Policy

Supreme Court to Hear Aereo Appeal

Will Consider Denial of Injunction Against TV Station Online Distributor 1/10/2014 3:03 PM Eastern

 

The Supreme Court has agreed to hear broadcasters' appeal of the denial of their injunction request against Aereo.
 
The court held a conference Friday on what appeals to hear, and did not take long in making the decision
 
"The petition for a writ of certiorari is granted," the court said without elaboration. Justice Samuel Alito took no part in the decision.
 
Aereo had joined broadcasters in saying the court should resolve the issue, which is whether it is simply providing remote access to TV station signals or is retransmitting a performance without compensation in violation of the copyright laws.
 
The Second Circuit Court of Appeals refused to grant an injunction and suggested Aereo was on solid legal footing. The case has yet to be decided in the lower courts, but broadcasters argue that the service should be blocked until that lower court decision is reached because it threatens their business.
 
So far, no other federal appeals court has weighed in, so there is no split the federal circuit.

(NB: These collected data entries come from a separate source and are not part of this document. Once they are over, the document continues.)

-- ==== Sys2Proof/Laws/Memory.lean ====
section
/-! SUPPORT. Laws of memory as a list of cells: what a byte reads as after a write, in any list, and that every operation keeps the
canonical form. -/

namespace Sys2Proof.Machine

/-! ## Reading after a write -/

theorem memGet_memPut (m : List Host.Cell) (a x : Nat) (b : Byte) : memGet (memPut m a b) x = if x = a then b else memGet m x := by
  induction m with
  | nil =>
    by_cases hb : b = memDefault
    · simp [memPut, memGet, hb]
    · by_cases hx : x = a
      · simp [memPut, memGet, hb, hx]
      · simp [memPut, memGet, hb, hx, Ne.symm hx]
  | cons c t ih =>
    obtain ⟨y, z⟩ := c
    by_cases hb : b = memDefault
    · by_cases hy : y = a
      · simp only [memPut, hb, hy, if_true]
        rw [← hb, ih]
        by_cases hx : x = a
        · simp [hx]
        · simp [memGet, hx, Ne.symm hx]
      · simp only [memPut, hb, hy, if_true, if_false, memGet]
        rw [← hb, ih]
        by_cases hx : y = x
        · subst hx
          simp [hy]
        · simp [hx]
    · by_cases hy : y = a
      · subst hy
        simp only [memPut, hb, if_true, if_false, memGet]
        by_cases hx : x = y
        · simp [hx]
        · simp [hx, Ne.symm hx]
      · by_cases ha : a < y
        · simp only [memPut, hb, hy, ha, if_true, if_false, memGet]
          by_cases hx : x = a
          · simp [hx]
          · simp [hx, Ne.symm hx]
        · simp only [memPut, hb, hy, ha, if_false, memGet, ih]
          by_cases hx : y = x
          · subst hx
            simp [hy]
          · simp [hx]

/-- A byte outside the written ones reads as before. -/
theorem memGet_memWrite_other (bs : List Byte) (m : List Host.Cell) (a x : Nat) (h : x < a ∨ a + bs.length ≤ x) :
    memGet (memWrite m a bs) x = memGet m x := by
  induction bs generalizing m a with
  | nil => rfl
  | cons b t ih =>
    simp only [List.length_cons] at h
    rw [memWrite, ih _ _ (by omega), memGet_memPut, if_neg (by omega)]

/-- A written byte reads as it was written. -/
theorem memGet_memWrite (bs : List Byte) (m : List Host.Cell) (a i : Nat) (h : i < bs.length) :
    memGet (memWrite m a bs) (a + i) = bs.getD i 0 := by
  induction bs generalizing m a i with
  | nil => exact absurd h (by simp)
  | cons b t ih =>
    rw [memWrite]
    cases i with
    | zero => rw [memGet_memWrite_other t _ _ _ (by omega), memGet_memPut]; simp
    | succ j =>
      have := ih (memPut m a b) (a + 1) j (by simpa using h)
      rw [show a + (j + 1) = a + 1 + j by omega, this]
      simp

theorem State.hbmWrite_memGet (s : State) (a i : Nat) (bs : List Byte) (h : i < bs.length) :
    memGet (s.hbmWrite a bs).mem (a + i) = bs.getD i 0 := memGet_memWrite bs s.mem a i h
theorem State.hbmWrite_memGet_other (s : State) (a x : Nat) (bs : List Byte) (h : x < a ∨ a + bs.length ≤ x) :
    memGet (s.hbmWrite a bs).mem x = memGet s.mem x := memGet_memWrite_other bs s.mem a x h

/-! ## The canonical form -/

theorem Memory.above_memPut (m : List Host.Cell) (x a : Nat) (b : Byte) (h : Memory.above x m = true) (hx : x < a) :
    Memory.above x (memPut m a b) = true := by
  induction m with
  | nil => by_cases hb : b = memDefault <;> simp [memPut, hb, Memory.above, hx]
  | cons c t ih =>
    obtain ⟨y, z⟩ := c
    have ⟨h1, h2⟩ : x < y ∧ Memory.above x t = true := by simpa [Memory.above] using h
    have ih := ih h2
    have e (u : Byte) (r : List Host.Cell) : Memory.above x ((y, u) :: r) = (decide (x < y) && Memory.above x r) := rfl
    have e' (r : List Host.Cell) : Memory.above x ((a, b) :: r) = (decide (x < a) && Memory.above x r) := rfl
    by_cases hb : b = memDefault <;> by_cases hy : y = a <;> by_cases ha : a < y <;> simp [memPut, hb, hy, ha, e] <;>
      simp_all [Memory.above] <;> assumption

/-- Nothing is listed at or below an address that a list is above: writing the default there changes nothing. -/
theorem Memory.memPut_default_above (m : List Host.Cell) (y a : Nat) (h : Memory.above y m = true) (ha : a ≤ y) :
    memPut m a memDefault = m := by
  induction m with
  | nil => simp [memPut]
  | cons c t ih =>
    obtain ⟨x, z⟩ := c
    have ⟨h1, h2⟩ : y < x ∧ Memory.above y t = true := by simpa [Memory.above] using h
    simp only [memPut, if_true, if_neg (show x ≠ a by omega), ih h2]

/-- A list above an address is above every lower one. -/
theorem Memory.above_mono (m : List Host.Cell) (x y : Nat) (h : Memory.above y m = true) (hx : x ≤ y) : Memory.above x m = true := by
  simp only [Memory.above, List.all_eq_true, decide_eq_true_eq] at *
  intro c hc
  have := h c hc
  omega

theorem Memory.wf_memPut (m : List Host.Cell) (a : Nat) (b : Byte) (h : Memory.wf m = true) : Memory.wf (memPut m a b) = true := by
  induction m with
  | nil => by_cases hb : b = memDefault <;> simp [memPut, hb, Memory.wf, Memory.above]
  | cons c t ih =>
    obtain ⟨y, z⟩ := c
    simp only [Memory.wf, Bool.and_eq_true, decide_eq_true_eq] at h
    obtain ⟨⟨h1, h2⟩, h3⟩ := h
    have ih := ih h3
    by_cases hb : b = memDefault
    · by_cases hy : y = a
      · simp only [memPut, hb, hy, if_true]
        rw [← hb]
        exact ih
      · simp only [memPut, hb, hy, if_true, if_false, Memory.wf, Bool.and_eq_true, decide_eq_true_eq]
        refine ⟨⟨h1, ?_⟩, by rw [← hb]; exact ih⟩
        by_cases ha : y < a
        · exact Memory.above_memPut t y a memDefault h2 ha
        · rw [Memory.memPut_default_above t y a h2]
          · exact h2
          · omega
    · by_cases hy : y = a
      · subst hy
        simp only [memPut, hb, if_true, if_false, Memory.wf, Bool.and_eq_true, decide_eq_true_eq]
        exact ⟨⟨by simpa using hb, h2⟩, h3⟩
      · by_cases ha : a < y
        · simp only [memPut, hb, hy, ha, if_true, if_false, Memory.wf, Bool.and_eq_true, decide_eq_true_eq]
          refine ⟨⟨by simpa using hb, ?_⟩, ⟨h1, h2⟩, h3⟩
          have := Memory.above_mono t a y h2 (by omega)
          simp only [Memory.above, List.all_cons, Bool.and_eq_true, decide_eq_true_eq]
          exact ⟨ha, this⟩
        · simp only [memPut, hb, hy, ha, if_false, Memory.wf, Bool.and_eq_true, decide_eq_true_eq]
          exact ⟨⟨h1, Memory.above_memPut t y a b h2 (by omega)⟩, ih⟩

theorem Memory.wf_memWrite (bs : List Byte) (m : List Host.Cell) (a : Nat) (h : Memory.wf m = true) : Memory.wf (memWrite m a bs) = true := by
  induction bs generalizing m a with
  | nil => exact h
  | cons b t ih => exact ih _ _ (Memory.wf_memPut m a b h)

theorem State.hbmWrite_memOk (s : State) (a : Nat) (bs : List Byte) (h : s.MemOk) : (s.hbmWrite a bs).MemOk := Memory.wf_memWrite bs s.mem a h
theorem State.reset_memOk : State.reset.MemOk := rfl

end Sys2Proof.Machine
end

But district courts have differed, and the Ninth and D.C. federal appeals courts have been asked to weigh in.
 
Commenting on the prospects of the Supreme Court taking the case, National Association of Broadcasters president Gordon Smith had told Multichannel News earlier in the day that the court was "almost bound" to take it and that its decision would be "hugely important in terms of over the top and whether copyright means what it historically meant."
 
"We are pleased the Court has agreed to hear this important case," said the broadcaster plaintiffs of the courts' decision. "We are confident the Court will recognize that this has never been about stifling new video distribution technologies, but has always been about stopping a copyright violator who redistributes television programming without permission or compensation."

Cablevision Systems has argued that Aereo’s service violates copyright laws, but it is not happy that broadcasters tied Aereo to the legality of the MSO’s remote-storage DVR service, which it says could  “cripple cloud-based innovation in the U.S.,” a point seconded by Charter. ““Cablevision remains confident that while the Aereo service violates copyright, the Supreme Court will find persuasive grounds for invalidating Aereo without relying on the broadcasters’ overreaching -- and wrong -- copyright arguments that challenge the legal underpinning of all cloud-based services.”,” the company said Friday.

But if Aereo is found to be legal, it could provide an impetus for cable operators to migrate to an over-the-top model that allows them to deliver TV stations without compensation.
 
It could also hasten the move of big ticket sports to pay TV.
 
The NFL and Major League Baseball have warned that if Aereo wins and doesn't have to pay for delivering signals, the so-called high value, nonsubstitutable sports events--Super Bowl, World Series--would be moving to pay TV.
 
Smith is particularly concerned about the MVPD angle: “Our hope is that the court will affirm that you can’t take over the air stuff and sell it to other people without triggering copyright protections.”

 

“We said from the beginning that it was our hope that this case would be decided on the merits and not through a wasteful war of attrition,” said Aereo CEO and founder Chet Kanojia. ”We look forward to presenting our case to the Supreme Court and we have every confidence that the Court will validate and preserve a consumer's right to access local over-the-air television with an individual antenna, make a personal recording with a DVR, and watch that recording on a device of their choice.”

 

The grant of cert (the court's technical term for hearing the appeal) now triggers a briefing schedule and likely a hearing of the case in April, according to one attorney. That means court watchers will be looking for a decision in June,

There were arguments against the court taking the case, including that there was no split among the federal appeals courts, or at least not yet. But there were also arguments for it. It was high profile, both sides wanted it heard, and the conflict in the lower courts.